Unfortunately, you cannot point out the absurdities involved in the interview process, as that won`t help your situation: Those were pretty easy questions to come up with semi-defensible answers (but here is the catch, almost any answer will be picked apart) so I would come up with an answer, hope it blew them away just with my thinking/analysis methodology.
When they picked it apart I would tactfully reply why I chose such strategy, or if their arguments made some valid points (I would say something like - that is an interesting way to look at the problem - yada, yada very much a willing team guy approach who will take input from others.
[Those two questions are basic problem solving - how does this person think questions meant to judge your ability to problem solve in completing projects in my opinion - actually not so far out to the level of absurdity that some of these can get - they probably came out of a book]
Then I would steer the conversation to the actual job description and the skills they need for the position which you probably have memorized, and why you are an excellent fit for the position.
You should be able to tell exactly what they need from the pre-interview process, and you give that to them in spades.

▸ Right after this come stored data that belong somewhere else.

/-! ## Storage errors (R455, R456) -/

/-- The entry with the oldest first error. -/
def oldestErr : List ErrEntry → Option ErrEntry
  | [] => none
  | e :: es => match oldestErr es with | some f => some (if f.first < e.first then f else e) | none => some e

/-- Fence a core: it admits no team, and teams with a context save area are pre-empted. -/
def State.fenceCore (s : State) (c : CoreId) : State :=
  let s := s.modCore c (fun k => { k with fenced := true })
  foldS (fun (p : Nat × Team) s => if p.2.core = c ∧ p.2.status = .resident ∧ p.2.csa.isSome then s.want p.1 else s) s.teams s

/-- A lasting location, by its class. -/
def State.lasting (s : State) (die : Nat) (loc : ErrLoc) : State :=
  let s := s.tell (.lasting die loc (s.cyc die))
  match loc with
  | .regFile c _ => s.fenceCore c
  | .sram c _ => s.fenceCore c
  | .seqWord c _ => { s.modQuad c (fun q => { q with absent := true }) with passDue := true }
  | .cacheSet n => s.modDie die (fun d =>
      { d with lostSets := d.lostSets ++ [n], rdc := d.rdc.filter (fun p => Config.cacheSetOf p.1 ≠ BitVec.ofNat 16 n) })
  | _ => s

/-- The location of R455 in which data lies: a register file entry, a 4 KiB block of a core's SRAM, a cache set, a page of HBM or a word of
a sequencer; none for data in no such location. -/
def State.errPlace (s : State) (loc : ErrLoc) : Option ErrLoc :=
  match loc with
  | .regEntry u i n => (s.team u).map (fun t => .regFile t.core (Config.regEntryOf u i n).toNat)
  | .scratch u off => (s.team u).map (fun t => .sram t.core (Config.sramOfScratch u (off / 4096)).toNat)
  | .l1Line c ln => some (.sram c (Config.sramOfLine ln).toNat)
  | .l2Line pa => some (.cacheSet (Config.cacheSetOf (pa / 128)).toNat)
  | .rdcLine ln => some (.cacheSet (Config.cacheSetOf ln).toNat)
  | .hbm pa => some (.hbm (pa / 4096 * 4096))
  | .preds _ _ => none
  | .stacks _ _ => none
  | .regFile c e => some (.regFile c e)
  | .sram c b => some (.sram c b)
  | .cacheSet n => some (.cacheSet n)
  | .seqWord c m => some (.seqWord c m)

/-- A corrected error counted at a location of R455. -/
def State.countError (s : State) (die : Nat) (loc : ErrLoc) : State :=
  let cyc := s.cyc die
  let es := (s.die die).errors
  let fresh : ErrEntry := { loc := loc, count := 1, first := cyc }
  match es.find? (fun e => e.loc == loc) with
  | some e =>
    let e' : ErrEntry := if cyc - e.first < 2 ^ 32 then { e with count := e.count + 1 } else fresh
    let s := s.modDie die (fun d => { d with errors := d.errors.map (fun x => if x = e then e' else x) })
    if e'.count = 3 then s.lasting die loc else s
  | none =>
    let es' := if es.length < 64 then es ++ [fresh] else match oldestErr es with | some o => es.map (fun x => if x = o then fresh else x) | none => [fresh]
    s.modDie die (fun d => { d with errors := es' })

/-- CORRECTED_ERROR. -/
def State.correctedError (s : State) (die : Nat) (loc : ErrLoc) : State := match s.errPlace loc with | some l => s.countError die l | none => s

/-- n free values. -/
def State.frees (s : State) : Nat → List DWord × State
  | 0 => ([], s)
  | n + 1 =>
    let (v, s) := s.free
    let (vs, s) := State.frees s n
    (v :: vs, s)

/-- ECC at the next boundary of a slice whose own storage has lost a value. -/
def Slice.lose (x : Slice) : Slice := { x with pend := x.pend ++ [{ kind := kEcc, cause := 1 }] }

/-- UNCORRECTABLE_ERROR: poisoned data, or ECC for the owner of the location. A value that is lost is a free value after it. -/
def State.uncorrectable (s : State) (die : Nat) (loc : ErrLoc) : State :=
  let s := s.tell (.uncorrectable die loc (s.cyc die))
  match loc with
  | .hbm pa => { s with poison := mset s.poison (pa / 128) 4 }
  | .l2Line pa => { s with poison := mset s.poison (pa / 128) 3 }
  | .rdcLine ln => s.modDie die (fun d => { d with rdc := mupd d.rdc ln (fun l => { l with bad := 3 }) })
  | .l1Line c ln => s.modCore c (fun k => { k with l1 := mupd k.l1 ln (fun l => { l with bad := 2 }) })
  | .scratch u off =>
    if s.scrBytes u ≤ off then s
    else
      let (v, s) := s.free
      (s.scrWrite u off [v.setWidth 8]).modTeam u (fun t => { t with scrBad := t.scrBad ++ [off] })
  | .preds u i =>
    let (v, s) := s.free
    s.modSlice u i (fun x => { x with preds := Four.ofFn (fun p => BitVec.ofNat 8 (bits v.toNat (7 * p + 6) (7 * p) + 128)) }.lose)
  | .stacks u i =>
    match s.slice u i with
    | none => s
    | some x =>
      let (vs, s) := s.frees (2 * x.rejoin.length + x.region.length)
      let v (n : Nat) : Nat := (vs.getD n 0).toNat
      let msk (n : Nat) : Mask := BitVec.ofNat 4 (bits (v n) 63 60) &&& x.live
      let rj := (List.range x.rejoin.length).map (fun j =>
        ({ jpc := bits (v (2 * j)) 56 0, rpc := bits (v (2 * j + 1)) 56 0, wmask := msk (2 * j), pmask := msk (2 * j + 1) } : Rejoin))
      let rg := (List.range x.region.length).map (fun j => BitVec.ofNat 16 (v (2 * x.rejoin.length + j)))
      s.modSlice u i (fun x => { x with rejoin := rj, region := rg }.lose)
  | .regEntry u i n =>
    match s.slice u i with
    | none => s
    | some x =>
      let (v0, s) := s.free
      let (v1, s) := s.free
      let lost : Four Word := ⟨v0.setWidth 32, (v0 >>> 32).setWidth 32, v1.setWidth 32, (v1 >>> 32).setWidth 32⟩
      s.modSlice u i (fun _ => { x with names := mupd x.names n (fun _ => lost) }.lose)
  | .seqWord c m => s.modCtx (ctxKey c m) (fun x => if x.run = .running then { x with pend := x.pend ++ [{ kind := kEcc, cause := 5 }] } else x)
  | .regFile _ _ => s
  | .sram _ _ => s
  | .cacheSet _ => s

/-! ## Features, throttling and the life cycle (R490 to R495) -/

/-- FEATDRV_WRITE. -/
def State.featdrvWrite (s : State) (val : Nat) : State :=
  if s.everAccepted ∨ !s.mgmt.started then s else s.setGe 0x20050 (val % 256 &&& s.ge 0x20048)

/-- A pattern in the range of R107 and R491. -/
def Throttle.ok (t : Throttle) : Bool := decide (8 ≤ t.plog.toNat) && decide (t.plog.toNat ≤ 16) && decide (t.bcnt.toNat < 2 ^ t.plog.toNat)

/-- A pattern is offered: committed when every die accepts, otherwise refused. -/
def State.throttle (s : State) (t : Throttle) : State :=
  if Throttle.ok t ∧ (List.range 8).all (fun d => decide (s.cyc d + 2 ^ 16 ≤ t.estart.toNat)) then
    let b : Bubble := { plog := t.plog.toNat, bcnt := t.bcnt.toNat, estart := t.estart.toNat }
    let s := foldS (fun d s => s.modDie d (fun x => { x with pending := x.pending ++ [b] })) (List.range 8) s
    (s.setGe 0x20060 (t.plog.toNat * 2 ^ 16 + t.bcnt.toNat)).setGe 0x20068 t.estart.toNat
  else s.tell .throttleRefused

/-- The pattern a die applies at its present count (R107): of those whose start count it has reached the one with the latest
start, and of several with one start the one committed last. -/
def Die.pattern (d : Die) : Option Bubble :=
  (d.pending.filter (fun b => decide (b.estart ≤ d.cyc))).foldl (fun a b => match a with
    | some x => if x.estart ≤ b.estart then some b else a
    | none => some b) d.bubble
/-- The die's present cycle is a bubble. -/
def Die.inBubble (d : Die) : Bool := match d.pattern with | some b => decide (d.cyc % 2 ^ b.plog < b.bcnt) | none => false

/-- THROTTLE_START. -/
def State.throttleStart (s : State) (die : Nat) : State :=
  s.modDie die (fun d => { d with bubble := d.pattern, pending := d.pending.filter (fun b => decide (d.cyc < b.estart)) })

These guys are not experienced interviewers (you need to subtly lead the interview for them) so they get to where they need to be going with the process in order to find the best candidate.

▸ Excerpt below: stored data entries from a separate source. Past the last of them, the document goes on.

-- ==== Sys2Proof/Safety.lean ====
section
/-!
DEFINITION. The terms in which claims are stated: the invariant of memory, a run that goes on, and what an instruction that
gives its results lane by lane leaves behind.
-/
namespace Sys2Proof

/-- Memory is in canonical form. -/
def MemInv (s : Machine.State) : Prop := Machine.Mem.wf s.mem = true

/-- A step answers a next state. -/
def Goes (s : Machine.State) : Prop := ∃ t, Machine.step s = .next t

namespace Machine

/-! ## Instructions with a result in each acting lane -/

/-- What such an instruction leaves in a slice x (R144, R145, R164, R168, R238): the PC past it, the value of f in the
destination names and the predicate of the acting lanes m, freed names, flags and draw counts, and nothing else. -/
structure SliceGot (r : Raw) (m : Mask) (dst : ODst) (f : Nat → Out) (x y : Slice) : Prop where
  pc : y.pc = x.pc + r.len.bytes
  regs : ∀ n l, l < 4 → y.reg n l =
    if m.getLsbD l = true ∧ dst.isReg = true ∧ n ∈ rawDests r then BitVec.ofNat 32 ((f l).val / 2 ^ (32 * (n - r.x.d.toNat)))
    else if n ∈ rawFrees r then 0 else x.reg n l
  held : ∀ n, (mget y.names n).isSome = true ↔
    (m ≠ 0 ∧ dst.isReg = true ∧ n ∈ rawDests r) ∨ (n ∉ rawFrees r ∧ (mget x.names n).isSome = true)
  preds : ∀ q l, q < 7 → l < 4 → (y.preds.get l).getLsbD q =
    if m.getLsbD l = true ∧ dst.pred? r = some q then (f l).q else (x.preds.get l).getLsbD q
  flags : ∀ l, l < 4 → y.fstk.get l = if m.getLsbD l then x.fstk.get l ||| ((f l).fl).setWidth 32 else x.fstk.get l
  draws : ∀ l, l < 4 → y.srcnt.get l = if m.getLsbD l then x.srcnt.get l + BitVec.ofNat 64 (f l).draws else x.srcnt.get l
  rest : y = { x with pc := y.pc, names := y.names, preds := y.preds, fstk := y.fstk, srcnt := y.srcnt, wait := .none, waitCyc := 0,
                      barTok := none, nwTok := none, rrTok := none, gateSince := none, gateOut := false, xf := [] }

/-- The result of a sequencer context is 64 bits wide. -/
def wideDest (r : Raw) : Bool := match (shapeOf r.op r.len r.x).d with | .v w _ _ => w | _ => false

/-- The same on a sequencer context (R140, R316). -/
structure CtxGot (r : Raw) (m : Mask) (dst : ODst) (f : Nat → Out) (x y : Ctx) : Prop where
  pc : y.pc = x.pc + r.len.bytes
  regs : ∀ n, mget y.regs n =
    if m ≠ 0 ∧ dst.isReg = true ∧ n = r.x.d.toNat then some (BitVec.ofNat 64 (if wideDest r then (f 0).val else (f 0).val % 2 ^ 32))
    else mget x.regs n
  preds : ∀ q, q < 7 → y.preds.getLsbD q = if m ≠ 0 ∧ dst.pred? r = some q then (f 0).q else x.preds.getLsbD q
  flags : y.fstk = if m ≠ 0 then x.fstk ||| ((f 0).fl).setWidth 32 else x.fstk
  rest : y = { x with pc := y.pc, regs := y.regs, preds := y.preds, fstk := y.fstk, wait := .none, gateSince := none, gateOut := false, xf := [] }

/-- The registers that an instruction writes in a state in which it issues: agent, name and lane. -/
def writesRaw (r : Raw) (s : State) (a : Issuer) (n l : Nat) : Prop := a ∈ s.agents ∧ n ∈ destsOn a r ∧ l ∈ maskList (s.acts a r.x)

/-- The same of a constructor; an event writes none. -/
def writesOf (i : Instr) (s : State) : Issuer → Nat → Nat → Prop :=
  match i.raw with
  | some r => writesRaw r s
  | none => fun _ _ _ => False

/-- A waiting LAUNCH has lost names to later writes of its lane, which W gives, and nothing else. -/
def LostTo (W : Issuer → Nat → Nat → Prop) (b c : Submission) : Prop :=
  match b.src with
  | .launch u i l t d sk fs => ∃ ns, c = { b with src := .launch u i l t d (sk ++ ns) fs } ∧ ∀ n ∈ ns, W (.slice u i) n l
  | _ => c = b

/-- Nothing outside the agents `as` is changed, but that an earlier result in flight has lost the registers that W gives for its agent, as
a later write takes them over (R171): memory, caches, k registers, barriers, special and device registers, tasks, every other slice and
context, and of every operation in flight all but the names that it has lost. -/
structure LaneKept (W : Issuer → Nat → Nat → Prop) (as : List Issuer) (s t : State) : Prop where
  whole : t = { s with teams := t.teams, ctxs := t.ctxs, mops := t.mops, subs := t.subs }
  teams : ∀ u, (t.team u).map (fun v => { v with slices := [] }) = (s.team u).map (fun v => { v with slices := [] })
  slices : ∀ u i, Issuer.slice u i ∉ as → t.slice u i = s.slice u i
  ctxs : ∀ k, Issuer.ctx k ∉ as → t.ctx k = s.ctx k
  ops : ∀ id op, mget s.mops id = some op → ∃ sk, mget t.mops id = some { op with skip := op.skip ++ sk } ∧ ∀ p ∈ sk, W op.by_ p.1 p.2
  noOps : ∀ id, mget s.mops id = none → mget t.mops id = none
  subs : t.subs.length = s.subs.length ∧ ∀ (i : Nat) b, s.subs[i]? = some b → ∃ c, t.subs[i]? = some c ∧ LostTo W b c

/-- The operations and submissions that s' adds to those of s are in t as s' has them: the instruction takes nothing from its own results. -/
structure Fresh (s s' t : State) : Prop where
  ops : ∀ id, mget s.mops id = none → mget t.mops id = mget s'.mops id
  subs : t.subs.drop s.subs.length = s'.subs.drop s.subs.length

/-- The whole effect: f gives an agent's result in a lane from the state at issue. -/
structure LaneEffect (r : Raw) (dst : ODst) (f : State → Issuer → Nat → Out) (s t : State) : Prop where
  kept : LaneKept (writesRaw r s) s.agents s t
  slices : ∀ u i x, Issuer.slice u i ∈ s.agents → s.slice u i = some x →
    ∃ y, t.slice u i = some y ∧ SliceGot r (s.acts (.slice u i) r.x) dst (f s (.slice u i)) x y
  ctxs : ∀ k, Issuer.ctx k ∈ s.agents → CtxGot r (s.acts (.ctx k) r.x) dst (f s (.ctx k)) (s.ctx k) (t.ctx k)

/-- The instruction passes the checks of R151, its gang names each agent once, and no agent passes CEIL by it (R167). -/
def Ready (r : Raw) (s : State) : Prop := Issues r s = true ∧ s.agents.Nodup ∧ ∀ a ∈ s.agents, s.room a r = true

/-- In every state in which an instruction is ready, it completes with this effect. -/
def Gives (i : Instr) (r : Raw) (dst : ODst) (f : State → Issuer → Nat → Out) : Prop :=
  ∀ s, Ready r s → ∃ t, exec i s = .next t ∧ LaneEffect r dst f s t

/-- The same of the 32-bit and the extended form of an operation (R133, R134). -/
def GivesBoth (base : Base → Instr) (ext : Ext → Instr) (op : Op) (dst : Raw → ODst) (f : Raw → State → Issuer → Nat → Out) : Prop :=
  (∀ b, Gives (base b) (.base op b) (dst (.base op b)) (f (.base op b))) ∧ ∀ x, Gives (ext x) (.ext op x) (dst (.ext op x)) (f (.ext op x))

/-- The same of an operation that has the extended form alone. -/
def GivesExt (ext : Ext → Instr) (op : Op) (dst : Raw → ODst) (f : Raw → State → Issuer → Nat → Out) : Prop :=
  ∀ x, Gives (ext x) (.ext op x) (dst (.ext op x)) (f (.ext op x))

/-! ## Instructions that act on each agent of the gang alone -/

/-- Each agent of the gang is left as P and Q say, and nothing else is changed but what LaneKept names. -/
structure Leaves (W : Issuer → Nat → Nat → Prop) (s t : State) (P : Nat → Nat → Slice → Slice → Prop) (Q : Nat → Ctx → Ctx → Prop) : Prop where
  kept : LaneKept W s.agents s t
  slices : ∀ u i x, Issuer.slice u i ∈ s.agents → s.slice u i = some x → ∃ y, t.slice u i = some y ∧ P u i x y
  ctxs : ∀ k, Issuer.ctx k ∈ s.agents → Q k (s.ctx k) (t.ctx k)

/-- The PC past an instruction, and the agent waits for nothing. -/
def Slice.stepped (x : Slice) (len : Nat) : Slice :=
  { x with pc := x.pc + len, wait := .none, waitCyc := 0, barTok := .none, nwTok := .none, rrTok := .none, gateSince := .none, gateOut := false, xf := [] }
def Ctx.stepped (x : Ctx) (len : Nat) : Ctx :=
  { x with pc := x.pc + len, wait := .none, gateSince := .none, gateOut := false, xf := [] }

/-- What a branch taken in the lanes t leaves of a slice that z describes but for the branch (R173, R183). -/
def Slice.branched (x z : Slice) (len : Nat) (t : Mask) (tgt join : Nat) : Slice :=
  if t = x.act then { z with pc := tgt }
  else if t = 0 then z
  else { z with pc := tgt, act := t, rejoin := { jpc := join, rpc := x.pc + len, wmask := x.act &&& ~~~t, pmask := x.act } :: x.rejoin }

/-- The same on a context, whose one lane branches or not, with the predicate of CALLX. -/
def Ctx.branched (z : Ctx) (q : Option Nat) (m t : Mask) (tgt : Nat) : Ctx :=
  { z with pc := if t = 0 then z.pc else tgt
           preds := match q with | some q => (setPred ⟨z.preds, 0, 0, 0⟩ q m (fun l => t.getLsbD l)).p0 | none => z.preds }

/-- A slice issues alone. -/
structure Alone (r : Raw) (s : State) (u i : Nat) (x : Slice) : Prop where
  issues : Issues r s = true
  cur : s.cur = .gang u [i]
  slice : s.slice u i = some x

/-- A context issues. -/
structure OnCtx (r : Raw) (s : State) (matrix : Bool) (c : CoreId) : Prop where
  issues : Issues r s = true
  cur : s.cur = .ctx matrix c

/-- In every state in which an instruction issues and H holds, it completes and leaves each agent as P and Q say. -/
def Does (i : Instr) (r : Raw) (H : State → Prop) (P : State → Nat → Nat → Slice → Slice → Prop) (Q : State → Nat → Ctx → Ctx → Prop) : Prop :=
  ∀ s, Issues r s = true → s.agents.Nodup → H s → ∃ t, exec i s = .next t ∧ Leaves (writesRaw r s) s t (P s) (Q s)

/-- The same of both forms of an operation. -/
def DoesBoth (base : Base → Instr) (ext : Ext → Instr) (op : Op) (H : Raw → State → Prop) (P : Raw → State → Nat → Nat → Slice → Slice → Prop)
    (Q : Raw → State → Nat → Ctx → Ctx → Prop) : Prop :=
  (∀ b, Does (base b) (.base op b) (H (.base op b)) (P (.base op b)) (Q (.base op b))) ∧
  ∀ x, Does (ext x) (.ext op x) (H (.ext op x)) (P (.ext op x)) (Q (.ext op x))

/-- A branch with the link `val` in the destination dst and q in the lanes T: T, the target, the join point and the link are
of the state at issue. It holds with room for the link, with rejoin stacks that are not full, and with no trace record of
divergence asked for (R173, R182, R468). -/
def BranchesBoth (base : Base → Instr) (ext : Ext → Instr) (op : Op) (dst : ODst) (q : Raw → Option Nat) (H : Raw → State → Prop)
    (T : Raw → State → Issuer → Mask) (tgt join val : Raw → State → Issuer → Nat) : Prop :=
  DoesBoth base ext op
    (fun r s => (∀ a ∈ s.agents, s.room a r = true) ∧ bitAt (s.ge 0x22128) 44 = false ∧
      (∀ u i x, Issuer.slice u i ∈ s.agents → s.slice u i = some x → x.rejoin.length < 32) ∧ H r s)
    (fun r s u i x y =>
      let a := Issuer.slice u i
      ∃ z, SliceGot r (T r s a) dst (fun _ => { val := val r s a }) x z ∧
        y = x.branched (z.callPred (q r) (s.acts a r.x) (T r s a)) r.len.bytes (T r s a) (tgt r s a) (join r s a))
    (fun r s k x y =>
      let a := Issuer.ctx k
      ∃ z, CtxGot r (T r s a) dst (fun _ => { val := val r s a }) x z ∧ y = z.branched (q r) (s.acts a r.x) (T r s a) (tgt r s a))

/-- The acting lanes whose A pair equals that of the lowest acting lane, and that value (R184). -/
def leadersTarget (r : Raw) (s : State) (a : Issuer) : Nat := s.srcA a r 0 ((maskList (s.acts a r.x)).headD 0)
def withLeader (r : Raw) (s : State) (a : Issuer) : Mask := s.acts a r.x &&& maskOf (fun l => s.srcA a r 0 l == leadersTarget r s a)

/-! ## One slice or one context alone -/

/-- A statement of both forms of an operation. -/
def Both (base : Base → Instr) (ext : Ext → Instr) (op : Op) (S : Instr → Raw → Prop) : Prop :=
  (∀ b, S (base b) (.base op b)) ∧ ∀ x, S (ext x) (.ext op x)

/-- The instruction completes: the machine is left as s' says outside slice j of team u, and that slice as P says. -/
def Ends (i : Instr) (s s' : State) (u j : Nat) (P : Slice → Prop) : Prop :=
  ∃ t, exec i s = .next t ∧ LaneKept (writesOf i s) [.slice u j] s' t ∧ Fresh s s' t ∧ ∃ y, t.slice u j = some y ∧ P y

/-- The same on a context. -/
def EndsCtx (i : Instr) (s s' : State) (k : Nat) (P : Ctx → Prop) : Prop :=
  ∃ t, exec i s = .next t ∧ LaneKept (writesOf i s) [.ctx k] s' t ∧ Fresh s s' t ∧ P (t.ctx k)

/-- One agent's part of an instruction, from v to w: outside the agent the machine is left as `eff` makes it of v, and the agent as P and Q
say. -/
structure Part (W : Issuer → Nat → Nat → Prop) (eff : Issuer → State → State) (P : Nat → Nat → Slice → Slice → Prop) (Q : Nat → Ctx → Ctx → Prop)
    (a : Issuer) (v w : State) : Prop where
  kept : LaneKept W [a] (eff a v) w
  fresh : Fresh v (eff a v) w
  agent : match a with
    | .slice u j => ∀ x, v.slice u j = some x → ∃ y, w.slice u j = some y ∧ P u j x y
    | .ctx k => Q k (v.ctx k) (w.ctx k)

/-- The agents do their parts in turn. -/
inductive Turns (R : Issuer → State → State → Prop) : List Issuer → State → State → Prop
  | nil (s : State) : Turns R [] s s
  | cons {a : Issuer} {as : List Issuer} {s v t : State} : R a s v → Turns R as v t → Turns R (a :: as) s t

/-- An instruction of a gang of any number of slices, or of a context, completes, each agent doing its part in turn. -/
def Completes (i : Instr) (s : State) (eff : Issuer → State → State) (P : Nat → Nat → Slice → Slice → Prop) (Q : Nat → Ctx → Ctx → Prop) : Prop :=
  ∃ t, exec i s = .next t ∧ Turns (Part (writesOf i s) eff P Q) s.agents s t


/-- The names of a slice after an instruction that writes its destinations later (R168): freed names gone, destinations mapped
when a lane acts, with 0 in a fresh mapping. -/
structure Mapped (r : Raw) (m : Mask) (x z : Slice) : Prop where
  regs : ∀ n l, z.reg n l = if n ∈ rawFrees r then 0 else x.reg n l
  held : ∀ n, (mget z.names n).isSome = true ↔ (m ≠ 0 ∧ n ∈ rawDests r) ∨ (n ∉ rawFrees r ∧ (mget x.names n).isSome = true)
  rest : z = { x with names := z.names }

/-- A slice that goes on with its destinations mapped; a watch (R466) may have made WATCH pending, at depth 0 when it is not
masked. -/
def GoesOn (s : State) (r : Raw) (u : Nat) (m : Mask) (x y : Slice) : Prop :=
  ∃ z ps, Mapped r m x z ∧ (x.depth ≠ 0 ∨ s.masks u kWatch = true → ps = []) ∧ y = { z.stepped r.len.bytes with pend := x.pend ++ ps }

/-- s with an operation in flight, when there is something to do. -/
def State.withOp (s : State) (op : MemOp) : State := if op.todo.isEmpty ∧ op.got.isEmpty then s else s.addOp op

/-- A matrix instruction whose lane acts, of an MSQ context with nothing in flight (R332, R347). -/
def MatrixReady (r : Raw) (s : State) (c : CoreId) : Prop :=
  OnCtx r s true c ∧ s.acts (.ctx (ctxKey c true)) r.x ≠ 0 ∧ (s.ctx (ctxKey c true)).flight = none

/-- The segments of a matrix access (R334) pass their window checks and translate, without CMIX, to the places ps, and every
earlier access of the context is performed. -/
def Reached (s : State) (k acc : Nat) (stamps : Bool) (segs : List (Nat × Nat)) (ps : List (List (Place × Nat))) : Prop :=
  s.unperformed (.ctx k) s.nextId = false ∧ ∃ ws, segWindows (s.segWindow k) segs = .ok ws ∧
    ws.map (fun l => l.map (s.segTr k acc stamps)) = ps.map (fun l => l.map (fun p => SegTr.ok p.1 p.2 false))

/-- An event completes, and the state after it is as P says. -/
def Answers (i : Instr) (s : State) (P : State → Prop) : Prop := ∃ t, exec i s = .next t ∧ P t

/-- When the handler is reachable and the frame can be written (R437), slice j of team u has entered the handler of the trap p
precisely, its frame written. -/
def EntersTrap (s : State) (p : PTrap) (nest : Bool) (u j : Nat) (t : State) : Prop :=
  ∀ tm x s1, s.team u = some tm → s.slice u j = some x → tm.vbase ≠ 0 → tm.csa ≠ none → x.depth < 2 ∨ (x.depth = 2 ∧ p.kind = kHalt) →
    s.csaWrite u (frameOff (x.depth + 1) j)
      (wordsToBytes (trapRecord p (x.depth + 1) x.pc x.pc (s.cyc tm.core.die) nest false x.live ++ x.frameBody)) = .done s1 →
    LaneKept (fun _ _ _ => False) [.slice u j] (s1.frameResults u j (x.depth + 1)) t ∧ ∃ y, t.slice u j = some y ∧ y.pc = tm.vbase + 64 * p.kind ∧ y.depth = x.depth + 1 ∧ y.act = x.live ∧
      y.wait = .none ∧ y.names = x.names ∧ y.preds = x.preds ∧ y.live = x.live

end Machine
end Sys2Proof
end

Interviews are a tricky process though (just seeing capable people who I worked with) really make bad hiring choices based upon personality more than substance - so communication, social skills, and being able to deftly maneuver around potential awkwardness in the interview process - not to mention personality are really valuable skills in landing the job.
Maybe these guys were weak on the technical specs of your job, so they went in with the assumption that every candidate had the qualifications down pat, and they needed to just find that extra special talent.
But unless you have another round just for your direct boss/team members who will ask the technical questions - I would have either brought someone in to ask these questions or if knowledgeable would have been asking questions related to the skills I needed for the projects to be performed for the position.
But there are a lot of "complete idiots" in highly branded firms and companies these days from mid-level management on up - it is unbelievable how some incompetent people are really good at networking, forming beneficial alliances and get promoted despite being total failures in almost every demonstrable metric.
The peter principle at work - style over substance - just remember that Blankenfein (sp) has at least two of his relations working at GS that ought to tell you everything you need to know about the firm.
I would pay to hear their ( blank relatives) answers to those two questions.
Did they really not know what expected value was or were they asking how were you using expected value to come to an answer - the problem is it`s self-explanatory if you know what expected value means - maybe it was a level?
If these two guys really didn`t know what expected value was - you just have to laugh, and now you have an interview story.